Samuel Pepys: The Unequalled Self is a 2002 historical biography by Claire Tomalin. It charts the life of Samuel Pepys, a 17th-century English diarist and naval administrator. The main source for the biography is the diary which Pepys wrote between 1660 and 1669, though Tomalin also draws in various other sources, including letters and other contemporary records.

==Background==
Pepys was the seventh subject for the biographer, Claire Tomalin, who had previously written biographies of writers including Mary Wollstonecraft, Katherine Mansfield, Percy Shelley and Jane Austen.

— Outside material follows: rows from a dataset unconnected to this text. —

/-- A step runs the command that the presented word decodes to, on the state with that input taken; `withFetchWord`
presents the word as the very next input. The list of inputs is the model's own (log 1). -/
def Obligations.StepRunsTheDecodedCommand : Prop :=
  (∀ (s : State) (w : Word16) (rest : List HostInput) (i : Instr), decode w = .ok i →
    step { s with inputs := .command w :: rest } = exec i { s with inputs := rest }) ∧
  (∀ (s : State) (w : Word16) (i : Instr), decode w = .ok i → step (s.withFetchWord 16 w.toNat) = exec i s)

/-- The model's choice (log 2), from R30: a step with nothing presented changes nothing. -/
def Obligations.NothingPresentedNothingChanges : Prop :=
  ∀ s : State, step { s with inputs := [] } = .next { s with inputs := [] }

/-- R69, R91: a program runs first to last, and what is presented later has no effect on what runs earlier. -/
def Obligations.ProgramsRunInOrder : Prop :=
  ∀ (ws vs : List Word16) (s : State), ∃ t u, runWords ws s = .next t ∧ runWords vs t = .next u ∧
    runWords (ws ++ vs) s = .next u

/-- R45, R213: whatever its state, whatever is presented, the block answers a next state; it never stops. -/
def Obligations.EveryStepAnswersANextState : Prop :=
  (∀ s : State, ∃ t, step s = .next t) ∧
  (∀ (w : Word16) (s : State), ∃ t d, command w s = .next t ∧ t.response = some ⟨t.status, d⟩)

/-! ## Reset -/

/-- R260: every register's reset value; no slot of the buffer can be read; the ROM is unaffected. -/
def Obligations.ResetLeavesTheStatedValues : Prop :=
  (let r := State.reset
   r.status = 0x00 ∧ r.crc = 0xFFFF ∧ r.rxcnt = 0 ∧ r.rxbuf = [] ∧ r.valid = 0 ∧ r.hum = 0x0000 ∧ r.temp = 0x0000 ∧
   r.rAddr = 0x00 ∧ r.rFunc = 0x00 ∧ r.rBcnt = 0x00 ∧ r.rxCrc = 0x0000 ∧ r.calcCrc = 0x0000 ∧
   r.readCount = 0x00000000) ∧
  (∀ k : Fin 9, exec (.rdReg (BitVec.ofNat 8 (0x10 + k.val))) State.reset =
    .next { State.reset with status := 0x02, response := some ⟨0x02, 0x0000⟩ }) ∧
  (∀ (i : Byte) (s t u : State), exec (.reqRead i) State.reset = .next t → exec (.reqRead i) s = .next u →
    t.response = u.response)

/-- R261: a step with reset asserted applies R260 and executes no command; nothing but reset and a successful decode
changes READ_COUNT. That the inputs after it stay the host's is the model's choice (log 4). -/
def Obligations.ResetInputAppliesReset : Prop :=
  (∀ (s : State) (rest : List HostInput),
    step { s with inputs := .reset :: rest } = .next { State.reset with inputs := rest }) ∧
  (∀ s t : State, step s = .next t →
    t.readCount = s.readCount ∨ (decodesNow s = true ∧ t.readCount = s.readCount + 1) ∨ s.inputs.head? = some .reset)

/-! ## CRC engine -/

/-- R101, R102, R103: the bit step, the byte step, the fold, and the source's known vector. -/
def Obligations.CrcFunctionsFollowTheRules : Prop :=
  (∀ c : Word16, crcBit c = if c.getLsbD 0 = true then (c >>> 1) ^^^ 0xA001#16 else c >>> 1) ∧
  (∀ (c : Word16) (b : Byte), crcStep8 c b =
    crcBit (crcBit (crcBit (crcBit (crcBit (crcBit (crcBit (crcBit (c ^^^ b.setWidth 16))))))))) ∧
  crc16 [] = 0xFFFF ∧
  (∀ (d : List Byte) (b : Byte), crc16 (d ++ [b]) = crcStep8 (crc16 d) b) ∧
  crc16 [0x01, 0x03, 0x00, 0x00, 0x00, 0x02] = 0x0BC4

/-- R104 CRC_INIT: its result, for the command and for its word with every ARG. -/
def Obligations.CrcInitSetsTheAccumulator : Prop :=
  (∀ s : State, exec .crcInit s =
    .next { s with crc := 0xFFFF, status := 0x00, response := some ⟨0x00, 0xFFFF⟩ }) ∧
  (∀ (arg : Byte) (s : State), command (0x01#8 ++ arg) s = .next (
    if arg = 0x00 then { s with crc := 0xFFFF, status := 0x00, response := some ⟨0x00, 0xFFFF⟩ }
    else { s with status := 0x01, response := some ⟨0x01, 0x0000⟩ }))

/-- R105 CRC_BYTE: its result from any accumulator, with the new value as DOUT; its zero corner cases and its example. -/
def Obligations.CrcByteFoldsOneByte : Prop :=
  (∀ (b : Byte) (s : State), exec (.crcByte b) s =
    .next { s with crc := crcStep8 s.crc b, status := 0x00, response := some ⟨0x00, crcStep8 s.crc b⟩ }) ∧
  (∀ (b : Byte) (s : State), command (0x02#8 ++ b) s =
    .next { s with crc := crcStep8 s.crc b, status := 0x00, response := some ⟨0x00, crcStep8 s.crc b⟩ }) ∧
  crcStep8 0xFFFF 0x00 = 0x40BF ∧ crcStep8 0x0000 0x00 = 0x0000 ∧ crcStep8 0xFFFF 0x01 = 0x807E

/-- R106 CRC_READ: its result, for the command and for its word with every ARG. -/
def Obligations.CrcReadReturnsTheAccumulator : Prop :=
  (∀ s : State, exec .crcRead s = .next { s with status := 0x00, response := some ⟨0x00, s.crc⟩ }) ∧
  (∀ (arg : Byte) (s : State), command (0x03#8 ++ arg) s = .next (
    if arg = 0x00 then { s with status := 0x00, response := some ⟨0x00, s.crc⟩ }
    else { s with status := 0x01, response := some ⟨0x01, 0x0000⟩ })) ∧
  command 0x0300 State.reset = .next { State.reset with status := 0x00, response := some ⟨0x00, 0xFFFF⟩ }

/-- R107: after CRC_INIT and CRC_BYTEs, whatever other commands stand between them, CRC is crc16 of those bytes. -/
def Obligations.AccumulatorLaw : Prop :=
  ∀ (ws : List Word16) (s : State), (∀ w ∈ ws, decode w ≠ .ok .crcInit) →
    ∃ t, runWords (0x0100 :: ws) s = .next t ∧ t.crc = crc16 (crcBytes ws)

/-- R262: straight after reset a CRC computation needs no CRC_INIT. -/
def Obligations.CrcAfterResetNeedsNoInit : Prop :=
  ∀ ws : List Word16, (∀ w ∈ ws, decode w ≠ .ok .crcInit) →
    ∃ t u, runWords ws State.reset = .next t ∧ t.crc = crc16 (crcBytes ws) ∧
      command 0x0300 t = .next u ∧ u.response = some ⟨0x00, crc16 (crcBytes ws)⟩

/-- R108: appending its CRC, low byte first, to any sequence gives CRC 0x0000, and on a frame that test and the comparison
of the two CRC values accept the same frames. -/
def Obligations.ResidueLaw : Prop :=
  (∀ d : List Byte, crc16 (d ++ [(crc16 d).extractLsb' 0 8, (crc16 d).extractLsb' 8 8]) = 0x0000) ∧
  (∀ F : RawFrame, crc16 (frameBytes F) = 0x0000 ↔ validate F = true)

/-- R109: crc16 is affine over sequences of one length. -/
def Obligations.CrcLinearity : Prop :=
  ∀ a b : List Byte, a.length = b.length →
    crc16 (xorBytes a b) = crc16 a ^^^ crc16 b ^^^ crc16 (zeroBytes a.length)

/-- R110: a frame at one bit, or at one byte, from a valid frame is never valid. -/
def Obligations.SingleErrorsAreDetected : Prop :=
  ∀ F G : RawFrame, validate F = true →
    (bitDifferences F G = 1 → validate G = false) ∧ (byteDifferences F G = 1 → validate G = false)

/-- R33, R112: CRC after a command depends on CRC and the word alone, and so do the answers of the CRC commands. -/
def Obligations.CrcDependsOnlyOnCrcAndTheWord : Prop :=
  ∀ (w : Word16) (s₁ s₂ : State), s₁.crc = s₂.crc →
    ∃ t₁ t₂, command w s₁ = .next t₁ ∧ command w s₂ = .next t₂ ∧ t₁.crc = t₂.crc ∧
      (decode w = .ok .crcInit ∨ decode w = .ok .crcRead ∨ (∃ b, decode w = .ok (.crcByte b)) →
        t₁.response = t₂.response)

/-! ## Request -/

/-- R132 REQ_READ, for every index, with the eight bytes of R130. -/
def Obligations.ReqReadAnswersTheRom : Prop :=
  let rom : List Word16 := [0x0001, 0x0003, 0x0000, 0x0000, 0x0000, 0x0002, 0x00C4, 0x000B]
  let after : Byte → State → State := fun i s =>
    match rom[i.toNat]? with
    | some v => { s with status := 0x00, response := some ⟨0x00, v⟩ }
    | none => { s with status := 0x02, response := some ⟨0x02, 0x0000⟩ }
  (∀ (i : Byte) (s : State), exec (.reqRead i) s = .next (after i s)) ∧
  (∀ (i : Byte) (s : State), command (0x10#8 ++ i) s = .next (after i s))

/-- R130, R131, R89: REQ_FRAME gives the 8 bytes of the request from any state and leaves every register but STATUS as it
was; the frame's CRC field is the CRC of the six bytes before it. -/
def Obligations.RequestFrameIsTheConstant : Prop :=
  (∀ s : State, issue (expand .reqFrame) s = .next ({ s with status := 0x00, response := some ⟨0x00, 0x000B⟩ },
    [⟨0x00, 0x0001⟩, ⟨0x00, 0x0003⟩, ⟨0x00, 0x0000⟩, ⟨0x00, 0x0000⟩, ⟨0x00, 0x0000⟩, ⟨0x00, 0x0002⟩,
     ⟨0x00, 0x00C4⟩, ⟨0x00, 0x000B⟩])) ∧
  le16 0xC4 0x0B = 0x0BC4 ∧ crc16 [0x01, 0x03, 0x00, 0x00, 0x00, 0x02] = 0x0BC4 ∧
  be16 0x00 0x00 = 0x0000 ∧ be16 0x00 0x02 = 0x0002

/-! ## Response -/

/-- R160 RX_CLEAR: its result, for the command and for its word with every ARG. -/
def Obligations.RxClearEmptiesTheBuffer : Prop :=
  (∀ s : State, exec .rxClear s = .next { s with rxbuf := [], status := 0x00, response := some ⟨0x00, 0x0000⟩ }) ∧
  (∀ (arg : Byte) (s : State), command (0x20#8 ++ arg) s = .next (
    if arg = 0x00 then { s with rxbuf := [], status := 0x00, response := some ⟨0x00, 0x0000⟩ }
    else { s with status := 0x01, response := some ⟨0x01, 0x0000⟩ }))

/-- R161 RX_PUSH: below 9 bytes it appends and answers the new count, otherwise it drops the byte; every slot but the one
it fills reads as before. -/
def Obligations.RxPushAppendsOrOverruns : Prop :=
  (∀ (b : Byte) (s : State), s.rxbuf.length < 9 → exec (.rxPush b) s = .next { s with
    rxbuf := s.rxbuf ++ [b], status := 0x00, response := some ⟨0x00, BitVec.ofNat 16 (s.rxbuf.length + 1)⟩ }) ∧
  (∀ (b : Byte) (s : State), 9 ≤ s.rxbuf.length →
    exec (.rxPush b) s = .next { s with status := 0x03, response := some ⟨0x03, 0x0009⟩ }) ∧
  (∀ (b : Byte) (s : State), command (0x21#8 ++ b) s = exec (.rxPush b) s) ∧
  (∀ (b : Byte) (s t : State), exec (.rxPush b) s = .next t → ∀ i, i ≠ s.rxbuf.length → t.rxbuf[i]? = s.rxbuf[i]?)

Before Tomalin's biography, recent studies of Pepys had included Samuel Pepys: A Life by Stephen Coote (2000) and Samuel Pepys and His World, by Geoffrey Trease (1972).

==Reception==
The book was generally reviewed positively. The Guardians Joanna Griffiths felt that Tomalin could have included more of Pepys' words from the diary. Griffiths wrote that Pepys was a difficult subject for a biographer due to his diary revealing so much of himself, and also due to the comparative lack of sources for periods of his life before and after the diary. Griffiths describes the biography as "notable for its generosity to the Pepysian fan". Reviewing for the New York Times, Charles McGrath also stated that "You don't always hear as much of Pepys himself as you would like", but also called Tomalin "an excellent summarizer".

The Unequalled Self won the 2002 Whitbread Book of the Year award in the biography and overall sections.